Studies have found evidence that the pain of being excluded is not so different from the pain of physical injury.

Rejection also has serious implications for an individual’s psychological state and society in general. These people sometimes become aggressive and can turn to violence.

Never give up – not even in a pandemic

This may be an obvious one because if you give up in Squid Game (e.g. accept defeat and lose) you die.

The lesson is not in the games themselves, but in the show creator’s grit to pursue with the series after the script was rejected for 10 years.  
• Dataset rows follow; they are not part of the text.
-- ==== Sys2Proof/Machine/Dispatch.lean ====
section
/-! DEFINITION. One arm for each constructor of `Instr`. -/
namespace Sys2Proof.Machine
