/-! ### Lane by lane: floating point -/

/-- The floating instructions that act element by element go on and keep their frame; each element of the result is that of the element's
operation under the instruction's rounding, and its flags are ORed into WSTAT (16 R336, R340 to R349; 09 R205). -/
def Obligations.FloatElements : Prop :=
  ∀ e ∈ ([(.fadd, .fadd, fun c _ r a b _ => faddElem c.ty r false a b), (.fsub, .fsub, fun c _ r a b _ => faddElem c.ty r true a b),
          (.fmul, .fmul, fun c _ r a b _ => fmulElem c.ty r a b), (.fma, .fma, fun c _ r a b z => fmaElem c.ty r a b z),
          (.fmin, .fmin, fun c _ _ a b _ => fminElem c.ty c.warp.ftz false false a b),
          (.fmax, .fmax, fun c _ _ a b _ => fminElem c.ty c.warp.ftz true false a b),
          (.fmnum, .fmnum, fun c _ _ a b _ => fminElem c.ty c.warp.ftz (bitAt c.x.e 0) true a b),
          (.fsqrt, .fsqrt, fun c _ r a _ _ => fsqrtElem c.ty r a), (.fdiv, .fdiv, fun c _ r a b _ => fdivElem c.ty r a b),
          (.fround, .fround, fun c _ r a _ _ => froundElem c.ty r a),
          (.fscale, .fscale, fun c l r a _ _ => fscaleElem c.ty r a (signed 32 (c.b l))),
          (.fsel, .fsel, fun c _ _ a b z => (if selects c.ty c.warp.ftz z then a else b, 0)),
          (.frcp, .frcp, fun c _ _ a _ _ => specialOf .rcp c.ty c.flush a), (.frsq, .frsq, fun c _ _ a _ _ => specialOf .rsq c.ty c.flush a),
          (.fex2, .fex2, fun c _ _ a _ _ => specialOf .ex2 c.ty c.flush a), (.flg2, .flg2, fun c _ _ a _ _ => specialOf .lg2 c.ty c.flush a),
          (.fsin, .fsin, fun c _ _ a _ _ => specialOf .sin c.ty c.flush a), (.fcos, .fcos, fun c _ _ a _ _ => specialOf .cos c.ty c.flush a)] :
        List ((Fields → Instr) × Op × (Ctx → Nat → Rnd → Nat → Nat → Nat → Res))),
    Runs e.1 e.2.1
      (fun c w l => HoldsElems c w l (fun i =>
        (e.2.2 c l (c.rounding l i) (elemOf c.ty (c.a l) i) (elemOf c.ty (c.b l) i) (elemOf c.ty (c.c l) i)).1 % 2 ^ tyWidth c.ty))
      (fun c l => orElems c (fun i =>
        (e.2.2 c l (c.rounding l i) (elemOf c.ty (c.a l) i) (elemOf c.ty (c.b l) i) (elemOf c.ty (c.c l) i)).2))

/-- A NaN operand of `fadd`, `fsub`, `fmul`, `fdiv` or `fma` makes the result the first NaN in operand order, with its top fraction bit set and
its payload kept, and a signalling one sets IV (09 R208). -/
def Obligations.NanOperands : Prop :=
  let frac (t : Nat) : Nat := if t = 3 then 23 else if t = 4 then 10 else if t = 5 then 7 else 52
  let nan (t v : Nat) : Prop := v / 2 ^ frac t % 2 ^ (tyWidth t - 1 - frac t) = 2 ^ (tyWidth t - 1 - frac t) - 1 ∧ v % 2 ^ frac t ≠ 0
  let quiet (t v : Nat) : Nat := v ||| 2 ^ (frac t - 1)
  ∀ e ∈ ([(.fadd, .fadd), (.fsub, .fsub), (.fmul, .fmul), (.fdiv, .fdiv), (.fma, .fma)] : List ((Fields → Instr) × Op)),
    ∀ x s t c, Reaches e.2 x s t c → NoneOwed c → c.x.d.toNat + c.form.d.vecs ≤ 255 →
      ∃ u w, exec (e.1 x) s = .next u ∧ u.warpOf c.warp.uid = some w
        ∧ ∀ l i, l < 32 → c.lanes.getLsbD l = true → i < tyCount c.ty →
          (nan c.ty (elemOf c.ty (c.a l) i) →
            elemOf c.ty (w.regs.vecs c.x.d.toNat l c.form.d.vecs) i = quiet c.ty (elemOf c.ty (c.a l) i))
          ∧ (¬ nan c.ty (elemOf c.ty (c.a l) i) → nan c.ty (elemOf c.ty (c.b l) i) →
            elemOf c.ty (w.regs.vecs c.x.d.toNat l c.form.d.vecs) i = quiet c.ty (elemOf c.ty (c.b l) i))
          ∧ (e.2 = .fma → ¬ nan c.ty (elemOf c.ty (c.a l) i) → ¬ nan c.ty (elemOf c.ty (c.b l) i) → nan c.ty (elemOf c.ty (c.c l) i) →
            elemOf c.ty (w.regs.vecs c.x.d.toNat l c.form.d.vecs) i = quiet c.ty (elemOf c.ty (c.c l) i))
          ∧ (nan c.ty (elemOf c.ty (c.a l) i) → (elemOf c.ty (c.a l) i).testBit (frac c.ty - 1) = false → c.real.getLsbD l = true →
            w.wstat.getLsbD 0 = true)

/-- `fsetp` compares every element and `fclass` tests the class of every or of any element (16 R346, R347). -/
def Obligations.FloatTests : Prop :=
  let cmp (c : Ctx) (l i : Nat) : Bool × Nat := fcmpElem c.ty c.warp.ftz c.x.f.toNat (elemOf c.ty (c.a l) i) (elemOf c.ty (c.b l) i)
  let hit (c : Ctx) (l i : Nat) : Bool := bitAt c.x.e (classBit c.ty (elemOf c.ty (c.a l) i))
  Runs .fsetp .fsetp (fun c w l => HoldsP c w l (decide (∀ i, i < tyCount c.ty → (cmp c l i).1 = true)))
    (fun c l => orElems c (fun i => (cmp c l i).2))
  ∧ Runs .fclass .fclass
    (fun c w l => HoldsP c w l
      (if bitAt c.x.e 10 then decide (∀ i, i < tyCount c.ty → hit c l i = true) else decide (∃ i, i < tyCount c.ty ∧ hit c l i = true))) noFlags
Squid Game creator Hwang Dong-hyuk (centre) with Park Hae Soo who plays Sang-woo (left) and Lee Jung-jae who plays Gi-hun (right)
(Credit: Netflix/Youngkyu Park/PA via Yahoo)

At one point, Dong-hyuk had to halt on the scriptwriting and was forced to sell his $675 laptop for money.

In the decade or so waiting for the script to be picked up, several studios deemed it “too grotesque and too unrealistic”.

And while the pandemic forced many people to give up, Dong-hyuk believes it was the classist issues brought to the forefront during the height of the pandemic that made Netflix decide to purchase the show.

As of today, Squid Game still tops Netflix Malaysia’s  “Top 10 in Malaysia Today” at number two but previously reigned at number one for several weeks.

The series has also trended at number one in more than 90 countries.

Not bad for a show that was released nearly a month ago but took 10 years to grace the screens.